La situation aura du mal à bénéficier à la gauche si elle persiste dans les impasses qui ne manqueront pas de résulter de l’initiative impulsée par Yannick Jadot avec la récente rencontre de l’ensemble des composantes de la gauche. Cette « gôche » est « incapacitante et incapacitée », bref incapable de répondre aux défis et aux enjeux. La finalité de cette initiative est apparue au grand jour dès la fin de la réunion, avec les propos pour le moins cavaliers d’Olivier Faure : il s’agit rien moins que de favoriser la résurrection d’un hypothétique pôle de centre-gauche, mêlant social-libéralisme, capitalisme vert et replis identitaires influencés par la pensée dominante de droite et de ses confins. Disons-le clairement, c’est voué à l’échec. Ni l’arithmétique ni la dynamique ne sont de son côté. On ne divorce pas impunément d’avec le peuple. Ce centre-gauche ne peut reconquérir une quelconque hégémonie, qu’elle soit culturelle, politique ou électorale.
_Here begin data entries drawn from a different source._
/-! ### updGrid -/

@[simp] theorem State.updGrid_time (s : State) (t : Nat) (g : Grid → Grid) : (s.updGrid t g).time = s.time := by
  unfold State.updGrid; split <;> rfl
@[simp] theorem State.updGrid_regs (s : State) (t : Nat) (g : Grid → Grid) : (s.updGrid t g).regs = s.regs := by
  unfold State.updGrid; split <;> rfl
@[simp] theorem State.updGrid_mem (s : State) (t : Nat) (g : Grid → Grid) : (s.updGrid t g).mem = s.mem := by
  unfold State.updGrid; split <;> rfl
@[simp] theorem State.updGrid_full (s : State) (t : Nat) (g : Grid → Grid) : (s.updGrid t g).full = s.full := by
  unfold State.updGrid; split <;> rfl
@[simp] theorem State.updGrid_poison (s : State) (t : Nat) (g : Grid → Grid) : (s.updGrid t g).poison = s.poison := by
  unfold State.updGrid; split <;> rfl
@[simp] theorem State.updGrid_failed (s : State) (t : Nat) (g : Grid → Grid) : (s.updGrid t g).failed = s.failed := by
  unfold State.updGrid; split <;> rfl
@[simp] theorem State.updGrid_stage (s : State) (t : Nat) (g : Grid → Grid) : (s.updGrid t g).stage = s.stage := by
  unfold State.updGrid; split <;> rfl
@[simp] theorem State.updGrid_hbm (s : State) (t : Nat) (g : Grid → Grid) : (s.updGrid t g).hbm = s.hbm := by
  unfold State.updGrid; split <;> rfl
@[simp] theorem State.updGrid_coh (s : State) (t : Nat) (g : Grid → Grid) : (s.updGrid t g).coh = s.coh := by
  unfold State.updGrid; split <;> rfl
@[simp] theorem State.updGrid_mmu (s : State) (t : Nat) (g : Grid → Grid) : (s.updGrid t g).mmu = s.mmu := by
  unfold State.updGrid; split <;> rfl
@[simp] theorem State.updGrid_images (s : State) (t : Nat) (g : Grid → Grid) : (s.updGrid t g).images = s.images := by
  unfold State.updGrid; split <;> rfl
@[simp] theorem State.updGrid_cfgCache (s : State) (t : Nat) (g : Grid → Grid) : (s.updGrid t g).cfgCache = s.cfgCache := by
  unfold State.updGrid; split <;> rfl
@[simp] theorem State.updGrid_invals (s : State) (t : Nat) (g : Grid → Grid) : (s.updGrid t g).invals = s.invals := by
  unfold State.updGrid; split <;> rfl
@[simp] theorem State.updGrid_queues (s : State) (t : Nat) (g : Grid → Grid) : (s.updGrid t g).queues = s.queues := by
  unfold State.updGrid; split <;> rfl
@[simp] theorem State.updGrid_dist (s : State) (t : Nat) (g : Grid → Grid) : (s.updGrid t g).dist = s.dist := by
  unfold State.updGrid; split <;> rfl
@[simp] theorem State.updGrid_teams (s : State) (t : Nat) (g : Grid → Grid) : (s.updGrid t g).teams = s.teams := by
  unfold State.updGrid; split <;> rfl
@[simp] theorem State.updGrid_cores (s : State) (t : Nat) (g : Grid → Grid) : (s.updGrid t g).cores = s.cores := by
  unfold State.updGrid; split <;> rfl
@[simp] theorem State.updGrid_saves (s : State) (t : Nat) (g : Grid → Grid) : (s.updGrid t g).saves = s.saves := by
  unfold State.updGrid; split <;> rfl
@[simp] theorem State.updGrid_contexts (s : State) (t : Nat) (g : Grid → Grid) : (s.updGrid t g).contexts = s.contexts := by
  unfold State.updGrid; split <;> rfl
@[simp] theorem State.updGrid_engines (s : State) (t : Nat) (g : Grid → Grid) : (s.updGrid t g).engines = s.engines := by
  unfold State.updGrid; split <;> rfl
@[simp] theorem State.updGrid_chr (s : State) (t : Nat) (g : Grid → Grid) : (s.updGrid t g).chr = s.chr := by
  unfold State.updGrid; split <;> rfl
@[simp] theorem State.updGrid_station (s : State) (t : Nat) (g : Grid → Grid) : (s.updGrid t g).station = s.station := by
  unfold State.updGrid; split <;> rfl
@[simp] theorem State.updGrid_links (s : State) (t : Nat) (g : Grid → Grid) : (s.updGrid t g).links = s.links := by
  unfold State.updGrid; split <;> rfl
@[simp] theorem State.updGrid_elog (s : State) (t : Nat) (g : Grid → Grid) : (s.updGrid t g).elog = s.elog := by
  unfold State.updGrid; split <;> rfl
@[simp] theorem State.updGrid_checks (s : State) (t : Nat) (g : Grid → Grid) : (s.updGrid t g).checks = s.checks := by
  unfold State.updGrid; split <;> rfl
@[simp] theorem State.updGrid_dbg (s : State) (t : Nat) (g : Grid → Grid) : (s.updGrid t g).dbg = s.dbg := by
  unfold State.updGrid; split <;> rfl
@[simp] theorem State.updGrid_rpl (s : State) (t : Nat) (g : Grid → Grid) : (s.updGrid t g).rpl = s.rpl := by
  unfold State.updGrid; split <;> rfl
@[simp] theorem State.updGrid_sec (s : State) (t : Nat) (g : Grid → Grid) : (s.updGrid t g).sec = s.sec := by
  unfold State.updGrid; split <;> rfl
@[simp] theorem State.updGrid_hostOut (s : State) (t : Nat) (g : Grid → Grid) : (s.updGrid t g).hostOut = s.hostOut := by
  unfold State.updGrid; split <;> rfl
@[simp] theorem State.updGrid_timing (s : State) (t : Nat) (g : Grid → Grid) : (s.updGrid t g).timing = s.timing := by
  unfold State.updGrid; split <;> rfl
@[simp] theorem State.updGrid_agenda (s : State) (t : Nat) (g : Grid → Grid) : (s.updGrid t g).agenda = s.agenda := by
  unfold State.updGrid; split <;> rfl
@[simp] theorem State.updGrid_fires (s : State) (t : Nat) (g : Grid → Grid) : (s.updGrid t g).fires = s.fires := by
  unfold State.updGrid; split <;> rfl
@[simp] theorem State.updGrid_waiting (s : State) (t : Nat) (g : Grid → Grid) : (s.updGrid t g).waiting = s.waiting := by
  unfold State.updGrid; split <;> rfl
@[simp] theorem State.updGrid_firing (s : State) (t : Nat) (g : Grid → Grid) : (s.updGrid t g).firing = s.firing := by
  unfold State.updGrid; split <;> rfl
@[simp] theorem State.updGrid_free (s : State) (t : Nat) (g : Grid → Grid) : (s.updGrid t g).free = s.free := by
  unfold State.updGrid; split <;> rfl
@[simp] theorem State.updGrid_nextId (s : State) (t : Nat) (g : Grid → Grid) : (s.updGrid t g).nextId = s.nextId := by
  unfold State.updGrid; split <;> rfl
@[simp] theorem State.updGrid_thread (s : State) (t : Nat) (g : Grid → Grid) (c k : Nat) : (s.updGrid t g).thread c k = s.thread c k := by
  unfold State.updGrid; split <;> rfl
@[simp] theorem State.updGrid_core (s : State) (t : Nat) (g : Grid → Grid) (c : Nat) : (s.updGrid t g).core c = s.core c := by
  unfold State.updGrid; split <;> rfl
@[simp] theorem State.updGrid_tile (s : State) (t : Nat) (g : Grid → Grid) (c k : Nat) : (s.updGrid t g).tile c k = s.tile c k := by
  unfold State.updGrid; split <;> rfl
La situation de crises multiples et l’insuffisance notoire des propositions alternatives indiquent qu’il est temps que ces agitations stériles cessent. L’urgence est véritablement à créer les conditions permettant de rendre possible de renverser la table en vue de 2022. Loin des aveuglements et de la réédition des errements passés.